▸ Collected data:
-----

-- ==== Sys2Proof/Machine/PairOps.lean ====
section
/-! DEFINITION. Pair operation (chapter 10): heartbeat, the claim at the end of boot, takeover, fencing, switchover. -/

namespace Sys2Proof.Machine

/-- The highest epoch the heads of trained ports report (R232, R240). -/
def State.headEpoch (s : State) : Nat :=
  (((List.range s.nPorts).filter s.linkUp).map (fun (p : Nat) => s.get (R.HLK_HCLAIM_CLAIM p) / 2)).foldl max 0

/-- EPOCH of an IDENT frame (R218). -/
def State.identEpoch (s : State) : Nat := max (s.get R.HLK_CLAIM_CLAIM / 2) s.headEpoch

/-- The body of an IDENT frame (R218). -/
def State.identBody (s : State) : List Nat :=
  toBytes 4 s.ident ++ toBytes 4 (s.get R.BTJ_FWVER_VERSION)
    ++ (List.range 4).flatMap (fun (c : Nat) => toBytes 4 (s.get (R.DRC_CH_SIZE_MB c)))
    ++ [s.get R.TSL_STAT_SIDE, s.mode.code, b2n s.primary, 0] ++ toBytes 4 s.identEpoch

/-- An IDENT frame leaves. -/
def State.sendIdent (s : State) : State := s.pairFrame 0x26 0 s.identBody

/-- The pair link is UP. -/
def State.pairUp (s : State) : Bool := decide (s.pair.state = 4 ∧ s.pair.lanes ≠ 0)

/-- HLK_CLAIM changes: headers and frames that wait for it go out (R233). -/
def State.setClaim (s : State) (v : Nat) : State := (s.put R.HLK_CLAIM_CLAIM v).linkPumpAll

/-- The claim and the role at boot step 14 (R240). -/
def State.pairBoot (s : State) : State :=
  let standby (s : State) : State := ({ s with primary := false } : State).put R.HLK_CLAIM_CLAIM 0
  let primary (s : State) (e : Nat) : State := ({ s with primary := true } : State).setClaim (2 * e + 1)
  let s := if s.pairUp then s.sendIdent else s
  match (if s.flag R.TSL_CFG_PAIR_EN && s.pairUp then s.pair.ident else none) with
  | none => primary s (s.headEpoch + 1)
  | some b =>
    if field b 26 1 = 1 ∧ field b 25 1 ≠ Mode.boot.code then standby s
    else if field b 25 1 = Mode.boot.code then
      if s.get R.TSL_STAT_SIDE = 0 then primary s (1 + max s.identEpoch (field b 28 4)) else standby s
    else primary s (s.headEpoch + 1)

/-- The detection time D (R231). -/
def State.detectTime (s : State) : Nat := max 6400 (min 19200 (2 * s.get R.ENC_LINE_T_T))

/-- The duty D of SPEED_CEIL (R135). -/
def State.ceilDuty (s : State) : Nat :=
  let fs := max 1 (s.get R.ENC_CEIL_FS_FS)
  2500 * min s.ceilNow.1 fs / fs

/-- The body of a STATE frame (R230). -/
def State.stateBody (s : State) : List Nat :=
  toBytes 5 s.time40 ++ toBytes 5 s.encLine ++ toBytes 5 s.pair.posB ++ [0]
    ++ (List.range 8).flatMap (fun (k : Nat) => toBytes 2 (s.get (R.CMP_INDEX_INDEX k)) ++ toBytes 2 (s.get (R.CMP_FIRED_COUNT k)))
    ++ (List.range 8).flatMap (fun (n : Nat) => toBytes 4 (s.get (R.MOT_AX_POS_POS n)))
    ++ toBytes 2 s.ceilDuty ++ List.replicate 14 0

/-- An HB block and its STATE frame leave; PAIR_LIVE_O inverts (R230). -/
def State.hbSend (s : State) : State :=
  if !s.pairUp || s.mode == .boot then s
  else
    let n := (s.pair.hbCnt + 1) % 2 ^ 16
    let m := s.mode.code + 2 ^ 4 * b2n s.primary + 2 ^ 5 * b2n s.synced + 2 ^ 6 * b2n s.trans
    let s := { s with pair := { s.pair with hbCnt := n, liveO := !s.pair.liveO } }
    let s := s.pairBlock 0x3C (toBytes 2 n ++ [m] ++ toBytes 3 s.encLine)
    let s := s.emit (.pin .pairLiveO 0 (b2n s.pair.liveO))
    s.pairFrame 0x23 n s.stateBody

/-- A new claim 1 epoch above every claim known (R232 step 1). -/
def State.raiseClaim (s : State) : State :=
  s.setClaim (2 * (1 + max (s.get R.TSL_PEER_CLAIM_CLAIM / 2) s.headEpoch) + 1)

/-- Entries of compare list k passed between index `hb` and the present one, oldest first (R140). -/
def State.cmpPassed (s : State) (k hb : Nat) : List Nat :=
  let st := s.get (R.CMP_START_START k)
  let en := s.get (R.CMP_END_END k)
  let cur := s.get (R.CMP_INDEX_INDEX k)
  if s.flag (R.CMP_CTRL_CYCLIC k) then
    let len := en + 1 - st
    if len = 0 then [] else (List.range ((cur + len - hb) % len)).map (fun (i : Nat) => st + (hb - st + i) % len)
  else (List.range (cur + b2n (s.flag (R.CMP_INDEX_WAIT k)) - hb)).map (fun (i : Nat) => hb + i)

/-- Compare entries reached since the last heartbeat are as if just armed (R140). -/
def State.cmpTakeover (s : State) (k hbIndex hbFired : Nat) : State :=
  let l := s.cmpPassed k hbIndex
  if !s.flag (R.CMP_CTRL_ENABLE k) || l.isEmpty then s
  else
    let fired := (s.get (R.CMP_FIRED_COUNT k) + 2 ^ 16 - hbFired) % 2 ^ 16
    let s := s.put (R.CMP_FIRED_COUNT k) (s.get (R.CMP_FIRED_COUNT k) + 2 ^ 40 - fired)
    let s := if s.flag (R.CMP_CTRL_CYCLIC k) then
        s.forEach l (fun s e => s.put (cmpEntry k e) (s.get (cmpEntry k e) + 2 ^ 40 - s.get (R.CMP_CYCLE_ADD k)))
      else s
    let s := (s.put (R.CMP_INDEX_INDEX k) hbIndex).put (R.CMP_INDEX_WAIT k) 0
    (s.onCmp k (fun o => { o with armed := true, reach := none, hard := false, late := false, counted := false })).cmpArm k

/-- Commands in the head-link queues at takeover (R237): reads and class commands go again, class loads fail, the rest is
dropped; every usage head is read (R193). -/
def State.hcmdTakeover (s : State) : State :=
  let classes := ([0, 1]).filter (fun (c : Nat) =>
    s.links.any (fun (l : Link) => l.queue.any (fun (f : LinkFrame) => f.ftype == 3 && f.body.headD 0 == c)))
  let s := { s with links := s.links.map (fun (l : Link) => { l with queue := l.queue.filter (fun (f : LinkFrame) =>
    f.ftype == 4 && decide (2 ≤ f.op ∧ f.op ≤ 4)) }) }
  let up := (List.range s.nPorts).filter s.linkUp
  let s := s.forEach classes (fun s c => (s.linkCmd up 4 0 [c]).logClose)
  s.forEach (up.filter (fun (p : Nat) => s.flag (R.HLK_USTAT_GY5 p))) (fun s p => s.usageSend p 5 false)

/-- Long commands whose final completion the old primary can no longer post (R272). -/
def State.tagTakeover (s : State) : State :=
  { s with mbx := { s.mbx with tags := s.mbx.tags.map (fun (t : TagRec) =>
    if t.status = stIN_PROGRESS ∧ cmdLogged t.op = true then { t with status := stTAKEOVER } else t) } }

/-- The mode the new primary enters (R43). -/
def State.takeoverMode (s : State) : State :=
  match s.follow with
  | .calibrate =>
    let s := ({ s with calRun := none } : State).put R.BTJ_STAT_CAL_INTERRUPTED 1
    (s.journal 0x06 0 3 0 (s.get R.CHK_CAL_GEN + 1)).modeChange .idle
  | .maintain => s.modeChange .maintain
  | .print =>
    if s.path.armed then
      let stop := s.path.stop.isSome
      { s.modeChange .print with trans := stop }
    else s.modeChange .idle
  | _ => s.modeChange .idle

/-- What is due at the new primary's next boundary, or at once where none is armed (R232 step 5). -/
def State.takeNotice (s : State) : State :=
  let s := { s with pair := { s.pair with takeDue := false } }
  ((if s.flag R.CNT_SNAP_PENDING then s else s.freeze true)).modeEvent mcTAKEOVER

/-- The old primary's last STATE values: CMP index and count of output k, position of axis n (R230). -/
def State.hbCmp (s : State) (k : Nat) : Option (Nat × Nat) :=
  s.pair.peerState.map (fun (b : List Nat) => (field b (16 + 4 * k) 2, field b (18 + 4 * k) 2))
def State.hbAxis (s : State) (n : Nat) : Int :=
  match s.pair.peerState with | some b => signed 32 (field b (48 + 4 * n) 4) | none => s.axPos n

/-- A synchronised standby takes over (R232). -/
def State.takeover (s : State) : State :=
  let s := (s.put R.TSL_TAKE_SEQ_SEQ (s.get R.HLK_SEQ_SEQ))
  let s := s.raiseClaim
  let s := { s with
    primary := true, synced := false
    pair := { s.pair with rx := [], group := [], steps := [], switchAt := none, syncDue := false, quiet := false, takeDue := true } }
  let s := (s.logShut false).takeoverMode
  let s := s.forEach (List.range 8) (fun s k => match s.hbCmp k with | some (i, f) => s.cmpTakeover k i f | none => s)
  let s := (s.axTakeover s.hbAxis).hcmdTakeover.tagTakeover.linkPumpAll
  let s := (s.raise R.TSL_STAT_TAKEOVER srcTSL).bump R.TSL_EVTCNT_TAKEOVERS
  let s := s.pairEvent 1 0 (s.get R.TSL_TAKE_SEQ_SEQ)
  if s.path.armed then s else s.takeNotice

/-- A standby that is not synchronised loses its partner (R44). -/
def State.pairAlone (s : State) : State :=
  let s := s.joinDrop.joinShow
  let s := (s.joinPhase 0).discardAll.dropSkew
  let s := { s with primary := true, synced := false, pair := { s.pair with quiet := false, syncDue := false, due := [] } }
  let s := (s.setMode .idle mcPAIR_LOST).raiseClaim
  s.finishLong opPAIR_JOIN 0x0170 pcABORTED

/-- Loss of the primary as a standby detects it (R231, R232, R44).  A member of IDLE with PRIMARY = 0 follows nobody. -/
def State.primaryLost (s : State) : State :=
  if s.mode = .shadow then (if s.synced then s.takeover else s.pairAlone) else s

/-- The primary runs unpaired: the log is closed (R231). -/
def State.unpair (s : State) : State :=
  let s := s.linkLost.logShut false
  ({ s with pair := { s.pair with join := 0 } } : State).appendKick

/-- Work of the mode in progress ends as by an abort, with no frame sent (R41, R234). -/
def State.quietAbort (s : State) : State :=
  let s := s.discardAll.dropSkew
  (s.abortLong).setMode .idle mcFAULT

/-- A primary that sees a higher epoch is fenced (R234). -/
def State.fence (s : State) : State :=
  let s := (s.raise R.TSL_STAT_FENCED srcTSL).pairEvent 3 0 s.encLine
  let s := (({ s with primary := false } : State).releaseGated).pairFault 4 0xFF
  let s := (s.logShut false).appendKick
  if s.mode = .print ∨ s.mode = .calibrate ∨ s.mode = .maintain then s.quietAbort else s

/-- The old primary's side of a planned switchover (R45, R245): the log stream goes on at the same offset, the other way. -/
def State.switchOld (s : State) : State :=
  let e := s.get R.HLK_CLAIM_CLAIM / 2
  let m := s.mode
  let s := { s with
    primary := false, synced := true, follow := m
    pair := { s.pair with logOpen := false, buf := [], part := [], steps := [], hold := false, switchAt := none, rx := [], group := [] } }
  let s := (s.put R.TSL_LOG_RX_OFF (s.get R.TSL_LOG_TX_OFF)).releaseGated
  (s.setMode .shadow mcSWITCHOVER).setClaim (2 * (e + 1))

/-- The standby's side of a planned switchover (R45, R245). -/
def State.switchNew (s : State) : State :=
  let e := s.get R.TSL_PEER_CLAIM_CLAIM / 2
  let m := s.follow
  let s := { s with
    primary := true, synced := false
    pair := { s.pair with logOpen := true, buf := [], part := [], gseq := 0, switchAt := none, rx := [], group := [] } }
  let s := (s.put R.TSL_LOG_TX_OFF (s.get R.TSL_LOG_RX_OFF)).put R.TSL_LOG_ACK_OFF (s.get R.TSL_LOG_RX_OFF)
  (s.setMode m mcSWITCHOVER).setClaim (2 * (e + 1) + 1)

/-- The switchover named for a boundary happens (R45). -/
def State.switchNow (s : State) : State := if s.primary then s.switchOld else if s.mode = .shadow then s.switchNew else s

end Sys2Proof.Machine
end

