-- ==== Sys2Proof/Machine/LineOps.lean ====
section
/-! DEFINITION. A line at its boundaries: hand-off with what it consumes, requests and sends, and the firing of a line with
its markers, counts and masks (R18–R20, R58, R148, R151–R155, R158, R175, R204, R226–R229, R372, R376, R377). -/

namespace Sys2Proof.Machine

/-- The page line of a port's fire line, before the wrap of a continuous job (R15, R50). -/
def State.rawLine (s : State) (p n : Nat) : Option Nat :=
  (s.pageLine p n).map (fun (_ : Nat) => 64 * s.path.startBand + n - s.offsetAt p n)

/-- TMIN of a class (R147). -/
def State.tmin (s : State) (cls : Nat) : Nat := if cls = 0 then s.get R.FIR_TMIN_TMIN_N else s.get R.FIR_TMIN_TMIN_S

/-- The sub-line delay of a port at the present boundary (R148). -/
def State.subDelay (s : State) (p : Nat) : Nat :=
  match s.linePeriod with
  | some t => (roundUp ((s.get (R.BLT_SKEW_SUBLINE p) : Rat) * t / 64)).toNat % 2 ^ 24
  | none => 0

/-! ## Hand-off -/

/-- Tiles of bands hand-off has gone past are released (R16). -/
def State.releaseTiles (s : State) (p raw : Nat) : State :=
  s.onPort p (fun x => { x with tiles := x.tiles.filter (fun (t : Tile) =>
    let d := sdiff 32 (wrapBand (raw / 64)) t.band
    !(decide (0 < d) || (decide (d = 0) && raw % 64 == 63))) })

/-- A band hand-off passes: its billets are consumed, or evicted unused where every line of it was skipped (R58, R64). -/
def State.passBand (s : State) (p b : Nat) (skipped : Bool) : State :=
  if skipped then s.evictWhere (fun (x : Billet) => x.job == s.curJob && x.col / 8 == p && x.band == wrapBand b && !x.consumed)
  else s.forEach (List.range 8) (fun s k => s.consume (8 * p + k) (wrapBand b))

/-- The hand-off band of the least-advanced enabled port (R58). -/
def State.leastBand (s : State) : Nat :=
  match s.enabledPorts.map (fun (p : Nat) => ((s.port p).handPl.getD (64 * s.path.startBand)) / 64) with
  | [] => s.path.startBand
  | a :: t => t.foldl min a

/-- Hand-off of a port moves on to a page line. -/
def State.passLine (s : State) (p raw : Nat) : State :=
  let x := s.port p
  let bands := (List.range ((raw + 1) / 64 - x.passed / 64)).map (fun (i : Nat) => x.passed / 64 + i)
  let gone (b : Nat) : Bool := (match x.handPl with | some h => decide (h < 64 * b) | none => false) && decide (64 * b + 63 < raw)
  let s := s.forEach bands (fun s b => s.passBand p b (gone b))
  let s := s.onPort p (fun x => { x with passed := max x.passed (raw + 1), handPl := some raw })
  let s := s.releaseTiles p raw
  if bands.isEmpty then s else s.trimReplay (wrapBand s.leastBand)

/-- A port's started line that is not complete at its hand-off counts as shavings (R19). -/
def State.shaveOne (s : State) (p n : Nat) : State :=
  match s.qline p n with
  | none => s
  | some _ =>
    let s := s.onPort p (fun x => { x with queue := x.queue.filter (fun (q : QLine) => q.line != n) })
    let s := (s.count R.SPN_SHAVINGS_COUNT).put R.SPN_QUEUED_COUNT (s.get R.SPN_QUEUED_COUNT - 1)
    { s with path := { s.path with lanes := s.path.lanes.map (fun (o : Option LaneItem) =>
        match o with
        | some i => if i.line = n ∧ i.ports.contains p = true then
            (if (i.ports.filter (· != p)).isEmpty then none else some { i with ports := i.ports.filter (· != p) })
          else some i
        | none => none) } }

/-- A nozzle may be measured at this hand-off (R158). -/
def State.resEligible (s : State) (p : Nat) (codes : List Nat) (i : Nat) : Bool :=
  let x := s.port p
  let last := Cells.look dfltZero x.nonzero i
  s.fires (8192 * p + i) && (codes.getD i 0 == 0)
    && (last == 0 || decide (max 16 (s.get R.FIR_RES_CFG_IDLE_LINES) < x.handNo + 1 - last))

/-- The cursor passes over nozzles: those selected and the cursor's end. -/
def State.resPass (s : State) (p : Nat) (codes : List Nat) : Nat → Nat → Nat → List Nat × Nat
  | 0, c, _ => ([], c)
  | _, c, 0 => ([], c)
  | fuel + 1, c, want + 1 =>
    if s.resEligible p codes c then
      let r := State.resPass s p codes fuel ((c + 1) % 8192) want
      (c :: r.1, r.2)
    else State.resPass s p codes fuel ((c + 1) % 8192) (want + 1)

/-- Resistance requests of a port-line, with the cursor moved on (R157, R158). -/
def State.resSelect (s : State) (p pl : Nat) (codes : List Nat) : State × List Nat :=
  if !s.flag R.FIR_RES_CFG_EN then (s, [])
  else if s.get (R.FIR_RANK_RNOM (s.link p).rank) = 0 then (s.raise R.FIR_STAT_NO_RANK srcFIR, [])
  else
    let want := if s.gapBand (wrapBand (pl / 64)) then max 1 (min 64 (s.get R.FIR_RES_CFG_GAP_PER_LINE))
      else max 1 (min 8 (s.get R.FIR_RES_CFG_PER_LINE))
    let r := s.resPass p codes 256 (s.port p).cursor want
    (s.onPort p (fun x => { x with cursor := r.2 }), r.1)

/-- The codes of a line handed off enter the record of idle nozzles (R158). -/
def State.noteCodes (s : State) (p : Nat) (codes : List Nat) : State :=
  let no := (s.port p).handNo + 1
  let busy := (codes.zipIdx.filter (fun (e : Nat × Nat) => e.1 != 0)).map (fun (e : Nat × Nat) => e.2)
  s.onPort p (fun x => { x with handNo := no, nonzero := busy.foldl (fun (m : Cells) (i : Nat) => Cells.store dfltZero m i no) x.nonzero })

/-- A word of a tile in use for a port-line prints code 0 (Table 1.8). -/
def State.badWord (s : State) (p pl : Nat) : Bool :=
  (s.port p).tiles.any (fun (t : Tile) => t.band == wrapBand (pl / 64) && t.bad.any (fun (w : Nat) => w / 16 == pl % 64))

/-- This member rendered or sends a port-line differently from the logged state (R228). -/
def State.divLine (s : State) (p n : Nat) : Bool :=
  let x := s.port p
  x.late.any (fun (e : Nat × Nat) => e.1 == n) || x.poisCnt.contains n || x.lateCnt.contains n
    || (match s.qline p n with | some q => q.uncovered | none => false)
    || (match s.pageLine p n with | some pl => s.badWord p pl | none => false)

/-- A band change that has reached its first line comes into force (R155). -/
def State.bandTake (s : State) (p n : Nat) : State :=
  match (s.port p).bandPend with
  | some (l, b) => if l ≤ n then (s.put (R.FIR_HTEMP_BAND p) b).onPort p (fun x => { x with bandPend := none }) else s
  | none => s

/-- The LINE frame of a committed line leaves (R170, R229). -/
def State.frameOut (s : State) (p : Nat) (c : CLine) : State :=
  if s.linkUp p && s.linkSender && !s.hushed p then
    s.sendLine p (c.seq % 2 ^ 32) c.cls c.band (s.port p).mapTag c.codes c.res
  else s

/-- A committed line of a port changed. -/
def State.onC (s : State) (p n : Nat) (f : CLine → CLine) : State :=
  s.onPort p (fun x => { x with committed := x.committed.map (fun (c : CLine) => if c.line == n then f c else c) })

/-- The committed line of a port. -/
def State.cline (s : State) (p n : Nat) : Option CLine := (s.port p).committed.find? (fun (c : CLine) => c.line == n)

-----

▸ Description of the task: Start with the line above that contains "let s := (s.put R.TSL_LOG_TX_OFF" and stop after the line that contains "x.tiles.filter (fun (t : Tile) =>". Output those lines exactly, and only those.

▸ Your solution:
  let s := (s.put R.TSL_LOG_TX_OFF (s.get R.TSL_LOG_RX_OFF)).put R.TSL_LOG_ACK_OFF (s.get R.TSL_LOG_RX_OFF)
  (s.setMode m mcSWITCHOVER).setClaim (2 * (e + 1) + 1)

/-- The switchover named for a boundary happens (R45). -/
def State.switchNow (s : State) : State := if s.primary then s.switchOld else if s.mode = .shadow then s.switchNew else s

end Sys2Proof.Machine
end

-- ==== Sys2Proof/Machine/LineOps.lean ====
section
/-! DEFINITION. A line at its boundaries: hand-off with what it consumes, requests and sends, and the firing of a line with
its markers, counts and masks (R18–R20, R58, R148, R151–R155, R158, R175, R204, R226–R229, R372, R376, R377). -/

namespace Sys2Proof.Machine

/-- The page line of a port's fire line, before the wrap of a continuous job (R15, R50). -/
def State.rawLine (s : State) (p n : Nat) : Option Nat :=
  (s.pageLine p n).map (fun (_ : Nat) => 64 * s.path.startBand + n - s.offsetAt p n)

/-- TMIN of a class (R147). -/
def State.tmin (s : State) (cls : Nat) : Nat := if cls = 0 then s.get R.FIR_TMIN_TMIN_N else s.get R.FIR_TMIN_TMIN_S

/-- The sub-line delay of a port at the present boundary (R148). -/
def State.subDelay (s : State) (p : Nat) : Nat :=
  match s.linePeriod with
  | some t => (roundUp ((s.get (R.BLT_SKEW_SUBLINE p) : Rat) * t / 64)).toNat % 2 ^ 24
  | none => 0

/-! ## Hand-off -/

/-- Tiles of bands hand-off has gone past are released (R16). -/
def State.releaseTiles (s : State) (p raw : Nat) : State :=
  s.onPort p (fun x => { x with tiles := x.tiles.filter (fun (t : Tile) =>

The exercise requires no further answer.